The polygenic score predicted less of the variance in CU traits, averaging 0.4% of variance explained (Fig. 3a). The confidence intervals for polygenic prediction of parent and teacher reported CU traits were overlapping at age 9. There was no change in magnitude of prediction between ages 7 and 12, although at age 16 the polygenic score had a negative association with parent-reported CU traits. We did not find significant direct or indirect genetic effects on CU traits once we broke the polygenic prediction down into within-family and between-family effects.

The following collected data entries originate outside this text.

-- ==== Sys2Proof/Machine/Elements.lean ====
section
/-! DEFINITION. The events of elements and of their core's units: a token's arrival (R86 to R89), hedges (R326 to R328), the choice of
a frame (R82, R90 to R94), the commit point (R101), trap records (R108), PARKWAIT (R110), the retry and the handing over of
claims (R165, R198), counter chains (R200 to R202), the SPHDR emitter (R296), and admission at the gate (R175). -/

namespace Sys2Proof.Machine

/-! ## Hedges (R326 to R328) -/

/-- The link of the hedge that drops a token in flight; a token of a unit of the system passes. -/
def flightDropped (s : State) (f : Flight) : Option (Nat × Nat) :=
  if locDev (tokLoc f.tok) = s.devId then f.origin.bind fun c => hedgeDrops s f.net c (locCore (tokLoc f.tok)) else none

/-- Whether the links between dies let a token in flight through; a unit's token enters on the die that it goes to (R394, R395). -/
def flightPasses (s : State) (f : Flight) : Bool := f.origin.all fun c => dieReach s (dieOf c) (dieOf (locCore (tokLoc f.tok)))

/-- HEDGEDROP: a hedge drops a token in flight with a tainted decrement. -/
def execHedgedrop (s : State) : Host.Outcome State Fault Refusal :=
  .next (match s.net[s.event.unit]? with
    | none => s
    | some f => match flightDropped s f with
      | none => s
      | some far =>
        let s := dropCounted { s with net := s.net.eraseIdx s.event.unit } f.tok
        let loc := tokLoc f.tok
        reportDrop s far (locEl loc) (locCtx loc) (locEnt loc) f.tok.ts f.tok.h1)

/-! ## Arrival (R85 to R90) -/

/-- Whether an earlier flight must arrive first: of one route, not on the packet network, or on the control plane from one core, to one core
(R169, R306). -/
def arrivesBefore (f g : Flight) : Bool :=
  f.net == g.net && locCore (tokLoc f.tok) == locCore (tokLoc g.tok) &&
    ((f.net != 1 && f.src.isSome && f.src == g.src) || (f.net == 2 && f.origin.isSome && f.origin == g.origin))

/-- The valid contexts of a core, as element within it × 8 + context. -/
def coreCtxs (s : State) (core : Nat) : List Nat := (List.range 32).filter fun k => ctxValid s (core * 4 + k / 8) (k % 8)

/-- Entries of the matching store in use, by context. -/
def entryUse (x : Elem) : List Nat := x.frames.map Frame.ctx ++ (x.firing.map fun f => f.frame.ctx).toList

/-- Whether a context may take one more of `total` places of which each valid context keeps one (R85, R199). -/
def mayTake (total : Nat) (used valid : List Nat) (ctx : Nat) : Bool :=
  let owed := valid.countP fun c => c != ctx && !used.contains c
  decide (used.length + owed < total)

/-- Operand-buffer slots in use, by element within the core × 8 + context (R199). -/
def obufUse (s : State) (core : Nat) : List Nat :=
  (List.range 4).flatMap fun i =>
    let x := s.elem (core * 4 + i)
    (x.frames ++ (x.firing.map Firing.frame).toList).flatMap fun f =>
      (f.tokens.filter tokWide).map fun _ => i * 8 + f.ctx

/-- Whether a token finds the operand-buffer slot that it needs. -/
def obufRoom (s : State) (core el ctx : Nat) (t : Token) : Bool :=
  !tokWide t || mayTake 96 (obufUse s core) (coreCtxs s core) (el * 8 + ctx)

/-- The slot of a frame on a side. -/
def Frame.side (f : Frame) (side : Nat) : Option Token := if side = 0 then f.l else if side = 1 then f.r else f.p
/-- Puts a token into the slot of a side. -/
def Frame.place (f : Frame) (side : Nat) (t : Token) : Frame :=
  if side = 0 then { f with l := some t } else if side = 1 then { f with r := some t } else { f with p := some t }

/-- Bit 0 of the payload of a predicate token. -/
def truth (t : Token) : Bool := t.payload.toNat % 2 == 1

/-- Whether a frame is complete (R90). -/
def frameComplete (ew : W64) (f : Frame) : Bool :=
  let kind := bits ew 54 53
  if kind = 0 then (!bitOf ew 57 || f.l.isSome) && (!bitOf ew 56 || f.r.isSome) && (!bitOf ew 55 || f.p.isSome)
  else if kind = 1 then f.p.any fun t => if truth t then f.r.isSome else f.l.isSome
  else if kind = 2 then f.p.isSome
  else f.l.isSome

/-- The lowest free entry of a matching store (log 19). -/
def freeEntry (x : Elem) : Option Nat :=
  let used := x.frames.map Frame.ms ++ (x.firing.map fun f => f.frame.ms).toList
  (List.range 64).find? fun k => !used.contains k

/-- A frame becomes complete where it is: it takes its rank (R93). -/
def settleFrame (s : State) (e : Nat) (f : Frame) : State × Frame :=
  if f.state = .filling ∧ frameComplete (entryWord s e f.ctx f.ent) f then
    ({ s with fresh := s.fresh + 1 }, { f with state := .complete, order := s.fresh, waited := 0 })
  else (s, f)

/-- The parity errors of a matching-store entry: in the tag, in the other fields (R89). -/
def parity (s : State) (e ms : Nat) : Bool × Bool :=
  (s.soft.contains (.store e ms true), s.soft.contains (.store e ms false))

/-- Puts a frame back among the frames of an element, in place of the one in its entry. -/
def putFrame (s : State) (e : Nat) (f : Frame) : State :=
  let x := s.elem e
  s.setElem e { x with frames := (x.frames.filter fun g => g.ms != f.ms || g.state == .parkwait) ++ [f] }

/-- An error in the tag of an entry: the context is frozen and its region lost. The frame keeps its entry and takes no further part, so that
nothing of it is ever counted off (R89; log 94). -/
def loseTag (s : State) (e : Nat) (f : Frame) : State :=
  let c := s.core (coreOf e)
  let s := s.setCore (coreOf e) (c.setCtxWord (e % 4) f.ctx 0 (setBits (ctxWord s e f.ctx) 62 59 0))
  let s := putFrame { s with soft := s.soft.erase (.store e f.ms true) } e { f with state := .lost }
  regionLost s Cause.taglost e f.ctx f.ent f.ts (word f.ms)

/-- Takes a frame out of its element. -/
def takeFrame (s : State) (e : Nat) (f : Frame) : State :=
  let x := s.elem e
  s.setElem e { x with frames := x.frames.filter fun g => g != f }

/-- A frame with a new token, checked for parity (R89): it stays, is parked, or loses its region. -/
def placeFrame (s : State) (e : Nat) (f : Frame) : State :=
  let (tag, other) := parity s e f.ms
  let (s, f) := settleFrame s e f
  if tag then loseTag s e f
  else if other then
    let s := { s with soft := s.soft.erase (.store e f.ms false) }
    parkBefore s e f Cause.msparity (word f.ms) true
  else putFrame s e f

/-- First number of the mark that an INJ's token bears as its source: the mark, plus four times the steward-mode core; START stands in
place of the route. -/
def injMark : Nat := 2 ^ 22

/-- Whether a token that INJ sent meets an entry that refuses it: one inside a loop, or one whose kind does not go with START (R349). -/
def injRefused (ew : W64) (src : Option (Nat × Nat)) : Bool := match src with
  | some (m, start) => decide (injMark ≤ m) && (bits ew 40 34 != 0 || (start == 1) != (bits ew 54 53 == 3))
  | none => false

/-- Whether placing a token in an entry parks its frame: a parity error stands outside the tag (R89). -/
def placeParks (s : State) (e ms : Nat) : Bool := (parity s e ms).2 && !(parity s e ms).1

/-- A token reaches its element; none while it must wait in the network: for an entry or an operand-buffer slot, or, where its frame is to be
parked, for a trap record's place (R86, R88, R89, R108; log 95). -/
def deliver (s : State) (t : Token) (src : Option (Nat × Nat) := none) : Option State :=
  let loc := tokLoc t
  let core := locCore loc
  let e := core * 4 + locEl loc
  let ctx := locCtx loc
  let ent := locEnt loc
  let side := tokSide t
  if !ctxValid s e ctx || !bitOf (entryWord s e ctx ent) 63 || injRefused (entryWord s e ctx ent) src then
    let s := recordDec s (clusterOf core) (tokDec t) true
    some (unitRecord s (clusterOf core) Cause.straytok t.ts t.h1 core (e % 4) ctx ent)
  else if !obufRoom s core (e % 4) ctx t then none
  else
    let x := s.elem e
    match x.frames.find? fun f => f.ctx == ctx && f.ent == ent && f.ts == t.ts && f.state != .parkwait && f.state != .lost with
    | some f =>
      let dup := (f.side side).isSome
      if (dup || placeParks s e f.ms) && !trapRoom s e then none
      else if dup then some (parkBefore (takeFrame s e f) e { f with x := some t } Cause.dupop (word side))
      else some (placeFrame (takeFrame s e f) e (f.place side t))
    | none =>
      if !mayTake 64 (entryUse x) ((List.range 8).filter (ctxValid s e)) ctx then none
      else match freeEntry x with
        | none => none
        | some ms =>
          let f : Frame := { ms := ms, ctx := ctx, ent := ent, ts := t.ts, l := none, r := none, p := none, x := none,
                             state := .filling, order := 0, waited := 0, trap0 := 0, trap3 := 0, poison := false }
          if placeParks s e ms && !trapRoom s e then none else some (placeFrame s e (f.place side t))

/-- The token that an event brings from another device; the image of its destination counts it. -/
def outsideToken (s : State) (ev : Event) : Token :=
  let t : Token := { ts := ev.w0, h1 := ev.w1, h2 := ev.w2, payload := ev.payload, region := 0 }
  let loc := tokLoc t
  { t with region := ctxImage s (locCore loc * 4 + locEl loc) (locCtx loc) }

/-- Another device asks for the snapshot of a set that this one keeps: the set is pinned until the fork has left, and the answer is the mask of
slots with the sides, and the locations (R444). -/
def answerSnapshot (s : State) (dev mid : Nat) : State :=
  let m := musterOf s mid
  if !m.queue.isEmpty then s
  else
    let sides := (m.slots.map fun (k, x) => x.side * 2 ^ (2 * k)).sum
    let locs := (m.slots.map fun (k, x) => x.loc * 2 ^ (31 * k)).sum
    let s := if m.slots.isEmpty then s else setMuster s mid { m with pins := m.pins + 1 }
    { s with out := .answer dev (BitVec.ofNat 2048 locs) false
        :: .answer dev (BitVec.ofNat 2048 (slotMask m.slots + sides * 2 ^ 64)) false :: s.out }

/-- TOKEN_ARRIVAL: a token of a network reaches its element. By kind, what comes in by Utern: 1 a token of another device, 2 the token of
device `index` for its fork over the set `addr` kept here, with the batch tags of its copies in `size`, 16 bits a slot, 3 a token counted here that another device dropped, of image `size`, 4 the slots
delivered of the SENDM in slot `op` of element `index`, context `addr` and entry `size` over another device's set, 5 the question of device `index` for
the members of the set `addr` (R427, R444; log 41). -/
def execTokenArrival (s : State) : Host.Outcome State Fault Refusal :=
  let ev := s.event
  .next (if ev.kind = 1 then
      let t := outsideToken s ev
      if locDev (tokLoc t) = s.devId then
        { s with net := s.net ++ [{ tok := t, src := some (2 ^ 20 + 4 * ev.index, 0), net := ev.op % 3 }] }
      else dropCounted s t
    else if ev.kind = 2 then forkFor s ev.index ev.addr (outsideToken s ev) (ev.op % 3) ev.size
    else if ev.kind = 3 then dropCounted s { outsideToken s ev with region := ev.size }
    else if ev.kind = 4 then asyncRecord s Cause.partmc ev.index ev.addr ev.size (ev.op % 32) ev.w0 ev.w1
    else if ev.kind = 5 then answerSnapshot s ev.index ev.addr
    else match s.net[ev.unit]? with
      | none => s
      | some f =>
        if (s.net.take ev.unit).any fun g => arrivesBefore g f then s
        else if (flightDropped s f).isSome || !flightPasses s f then s
        else (deliver { s with net := s.net.eraseIdx ev.unit } f.tok f.src).getD s)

Fig. 3: Polygenic score analysis and twin models for callous-unemotional traits.
figure 3

a Estimating population-level, direct and indirect genetic effects of externalising PRS. Beta coefficient estimates of population-level prediction of externalising PRS for an index of callous-unemotional traits, alongside estimates of direct and indirect genetic effects, reported across developmental timepoints and reporter. b Estimating univariate ACE twin models for callous-unemotional traits across development and reporter. Estimates of the contribution of additive genetic effects (A), common environmental influences (C) and unique environmental influences (E) in the variance in an index of callous-unemotional traits. Each univariate twin model was repeated at each timepoint, and for parent and teacher reports.

Full size image

Cross-sectional twin analyses

The results from twin models are shown in Figs. 1b–3b. Shared environmental effects (C) were estimated as significant for parent reported conduct problems at age 7 (11% of variance), age 9 (23%) and age 12 (18%). MZ twin correlations were more than double DZ twin correlations, so an ADE model (D = dominant genetic effect) was appropriate, and there was no significant contribution of D to the variance in parent-reported ADHD symptoms and so we dropped D from these models. See Supplementary Results for a more detailed report of results from twin models. For CU traits, estimates of C were significant for parent reported CU at all ages: explaining between 7–37% of variance. C also significantly explained 11% of the variance in teacher-reported CU traits at age 9. However, in polygenic analyses significant indirect genetic effects were not detected for any of these variables, suggesting that significant shared environment estimates were not predictive of indirect genetic effects.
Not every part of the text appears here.